March 2027 novel by Kazuo Ishiguro

Miss Lambert Steps Aboard Danger is Kazuo Ishiguro's ninth novel which will be released in March 2027 by Faber & Faber in the United Kingdom and by Alfred A. Knopf in the United States. It is a Wodehousean comedic espionage adventure tale that is set in 1930s England. It is Ishiguro's first published novel since Klara and the Sun, which was published in 2021.

==Plot summary==
Reviewers say Ishiguro's readers will recognize that this novel is set in the same period and setting as his 1989 novel The Remains of the Day. The novel opens in London, England in 1938, the year before World War II breaks out in the European continent. Richard Hadley meets Miss Lambert (of the title), and they bond over their shared interest in singing. When Richard follows her to a private meeting in Devon, England, she warns him not to interfere with an important project she is finishing. As Richard interacts with various people such as an old friend, a former politician, and passengers on a train, he tries to figure out the complex situation he has become involved in.

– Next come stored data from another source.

/-- An activate of a place's row by a source: tracking, throttling and neighbour refresh (R425, R426). -/
def State.activateRow (s : State) (src : DramSrc) (p : Place) : State :=
  if ! s.flag F.MC_SYS_RD.en then s
  else
    let t := mget (fun _ => ({} : Tracker)) s.track p.bankKey
    let r := trackRow t.rows p.row
    let hot := decide (s.fl F.MC_SYS_RD.act_limit < r.2.1)
    let rt := s.realTime p.m src
    let known := t.throttled.any (fun e => e.1 == srcKey src)
    let throttle := hot && ! rt && ! known
    let t' : Tracker := { rows := r.1, overflowed := t.overflowed || r.2.2
                          throttled := if throttle then t.throttled ++ [(srcKey src, s.now)]
                            else t.throttled.map (fun e => if e.1 = srcKey src then (e.1, s.now) else e) }
    let s := s.withTrack (mset (fun _ => ({} : Tracker)) s.track p.bankKey t')
    let s := if throttle then s.bump F.MC_THROTTLE.count 1 p.m else s
    if (hot && rt) || t'.overflowed then
      let hit := Config.nbrDraw (s.fl F.MC_SYS_RD.p) s.freeCtr
      let s := s.withFreeCtr (s.freeCtr + 1)
      if hit then s.bump F.MC_NBR_REF.count 1 p.m else s
    else s

/-- What a served request does to the words: the tailrace writer's oldest buffered write; a Yard core's store; the scrub
engine's read; a read of another source. A migration's copies are MIGRATION_UNIT_COPY's, and a region holds the zero words of its
fill from REGION_FILL on. -/
def State.serveRequest (s : State) (src : DramSrc) (a : Nat) (store : Option (BitVec 64)) (c : Cells) : State :=
  match src with
  | .tailrace st => s.wbufDrain st.val
  | .migration | .fill => s
  | .scrub => s.scrubWord a c
  | .yard core =>
    match store with
    | some v => (s.writeWords (coreWriter core.val s.now) a [⟨v, false⟩]).noteWrite a 8
    | none => (s.readWord a c).2
  | .leat _ | .dcp | .spill => (s.readWord a c).2

/-- The address of a request: the tailrace writer's is that of its oldest buffered write (R417). -/
def State.requestAddr (s : State) (src : DramSrc) (addr : Nat) : Option Nat :=
  match src with
  | .tailrace st => (mget (fun _ => []) s.wbuf st.val).head?.map (fun e => e.addr)
  | _ => some (addr / 8 * 8)

/-- A request to an address needs the devices: a write does, a fill of a region that is not initialised, and what reads an
initialised region; a read, copy or scrub of an uninitialised region does not (R410). -/
def State.needsDevice (s : State) (src : DramSrc) (a : Nat) (store : Option (BitVec 64)) : Bool :=
  match src with
  | .tailrace _ => true
  | .yard _ => store.isSome || s.isInit a
  | .fill => ! s.isInit a
  | .leat _ | .dcp | .spill | .migration | .scrub => s.isInit a

/-- DRAM_REQUEST: a controller serves one request (R413–R430). It is held while the controller does not serve, while a request
that goes before it waits, and while its source is throttled on the bank; one that needs no device access changes nothing
(R410). -/
def execDramRequest (src : DramSrc) (addr : BitVec 64) (store : Option (BitVec 64)) (cells : Cells) (s : State) :
    Host.Outcome State Fault Refusal :=
  match s.requestAddr src addr.toNat with
  | none => done s
  | some a =>
    let p := s.place a
    if ! s.inDram a 8 || ! s.serving p.m || ! s.needsDevice src a store || s.outranked p.m src || s.throttledNow src p then done s
    else done ((((s.wake p).activateRow src p).takeTokens p.m src).serveRequest src a store cells)

/-- REGION_FILL: an uninitialised region holds zero words from now on (R410). -/
def execRegionFill (region : BitVec 20) (s : State) : Host.Outcome State Fault Refusal :=
  let a := region.toNat * 2 ^ 20
  if s.inDram a (2 ^ 20) && ! s.isInit a then
    done (s.setInit region.toNat)
  else done s

/-! ### Refresh, power-down, self-refresh (R419–R426) -/

/-- A rank of the interleave set. -/
def State.rankIn (s : State) (m r : Nat) : Bool := s.dram.set.contains m && (s.ranksOf m).contains r

/-- A rank is in self-refresh. -/
def State.asleep (s : State) (m r : Nat) : Bool := tbit (s.fl F.MC_STAT.self_refresh m) r

/-- A rank's refresh interval comes due: time passes until then, and the next interval begins (R419). -/
def State.toInterval (s : State) (m r : Nat) : State :=
  let t := s.refDue m r
  let s := s.advTo t
  s.setRankTimes m r { s.rankTimes m r with ref := t }

/-- REFRESH_INTERVAL: issued, with the postponed ones, when no panic defers it; else postponed below a debt of 4, and urgent
above (R416, R419, R421). A rank in self-refresh refreshes itself. -/
def execRefreshInterval (m : McIx) (r : Fin 4) (s : State) : Host.Outcome State Fault Refusal :=
  if ! s.rankIn m.val r.val || s.asleep m.val r.val then done s
  else
    let s := s.toInterval m.val r.val
    let d := s.rankDebt m.val r.val
    if ! s.anyPanic then done (s.setDebt m.val r.val 0)
    else if d < 4 then done (s.setDebt m.val r.val (d + 1))
    else done (s.bump F.MC_URGENT.count 1 m.val)

/-- A poll of one rank: its MR4 multiplier and temperature (R420, R422). -/
def State.pollRank (s : State) (m r : Nat) (mult temp : Nat) : State :=
  let s := s.withMr4 (mset (fun _ => 0) s.mr4 (4 * m + r) (min mult 2))
  (s.setHot m r (decide (s.fl F.MC_SYS_REF.thresh < temp))).followRate m r

/-- A controller's next poll comes: MC_SYS_REF.poll µs after the last (R420). -/
def State.toPoll (s : State) (m : Nat) : State :=
  let t := (s.mcTimes m).poll + s.fl F.MC_SYS_REF.poll * usCyc
  let s := s.advTo t
  s.setMcTimes m { s.mcTimes m with poll := t }

/-- MR4_POLL: `rates` and `temps` are what MR4 of each rank indicates (R420, R422). -/
def execMr4Poll (m : McIx) (rates : List (BitVec 2)) (temps : List (BitVec 7)) (s : State) :
    Host.Outcome State Fault Refusal :=
  if ! s.dram.set.contains m.val then done s
  else
    done ((s.ranksOf m.val).foldl
      (fun s r => match rates[r]?, temps[r]? with
        | some x, some t => s.pollRank m.val r x.toNat t.toNat
        | _, _ => s) (s.toPoll m.val))

/-- POWER_DOWN_ENTRY: a rank that has had no request for pd_timer × 100 ns enters precharge power-down (R416, R423). -/
def execPowerDownEntry (m : McIx) (r : Fin 4) (s : State) : Host.Outcome State Fault Refusal :=
  if s.rankIn m.val r.val && ! s.anyPanic && s.fl F.MC_SYS_PWR.pd_timer != 0 && ! s.asleep m.val r.val then
    let s := s.advTo ((s.rankTimes m.val r.val).req + s.fl F.MC_SYS_PWR.pd_timer * 160)
    done (s.setFl F.MC_STAT.power_down (putBits (s.fl F.MC_STAT.power_down m.val) r.val r.val 1) m.val)
  else done s

/-- A rank may enter self-refresh by itself (R424). -/
def State.maySleep (s : State) (m r : Nat) : Bool :=
  s.rankIn m r && ! s.flag F.MC_SYS_REF.policy && s.flag F.MC_SYS_PWR.sr_en && ! s.anyPanic && ! s.anyBusy
    && s.mig.isNone && s.scrubOp.isNone

/-- SELF_REFRESH_ENTRY: a rank that has had no request for sr_timer µs pays its debt and enters self-refresh (R424). -/
def execSelfRefreshEntry (m : McIx) (r : Fin 4) (s : State) : Host.Outcome State Fault Refusal :=
  if s.maySleep m.val r.val then
    let s := (s.advTo ((s.rankTimes m.val r.val).req + s.fl F.MC_SYS_PWR.sr_timer * usCyc)).setDebt m.val r.val 0
    let w := s.rg .MC_STAT m.val
    done (s.setRg .MC_STAT (putBits (putBits w (9 + r.val) (9 + r.val) 1) (13 + r.val) (13 + r.val) 0) m.val)
  else done s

==Contrasts and influences==
According to Girish Shukla, writing for Times Now, this novel is unlike Ishiguro's earlier works, which present themes of memory and human nature. Instead, this book is a 1930s espionage novel. It is structured in a genre specific style, with elements typical of classic cinema, while appearing to maintain a focus on character emotion found in his other novels. Regarding influences, Ishiguro's background as a songwriter informs his writing style. He incorporates musical components, such as rhythm and emotional tone, into his prose. His word choice resembles the structure of song lyrics, which adds to the emotional focus of his stories. Consequently, his narratives aim to elicit a response comparable to the experience of listening to music.

==Reception==
According to the Ella Creamer, writing for The Guardian, this novel is "the first novel from the Nobel laureate since 2021’s Klara and the Sun and draws on the author’s love of music, art and Golden Age cinema." The Literary Hub says, "Will the beloved Booker winner known for his deceptively simple thematic explorations and capacious curiosity bring us gold again? Only time will tell... Book clubs, assemble."

The Indian Express says, "Ishiguro, who is one of the most popular authors of our time, is known for his atmospheric genre-bending works, including science fiction and fantasy, that explore memory and human connection. He is known for experimenting with different genres." Book Riot editors say, "If you felt a disturbance in the force earlier this week, it was probably just the Book Riot editorial team making exclamation points both literal and spiritual about the news that Nobel Prize winner Kazuo Ishiguro’s next novel is a WWII spy caper."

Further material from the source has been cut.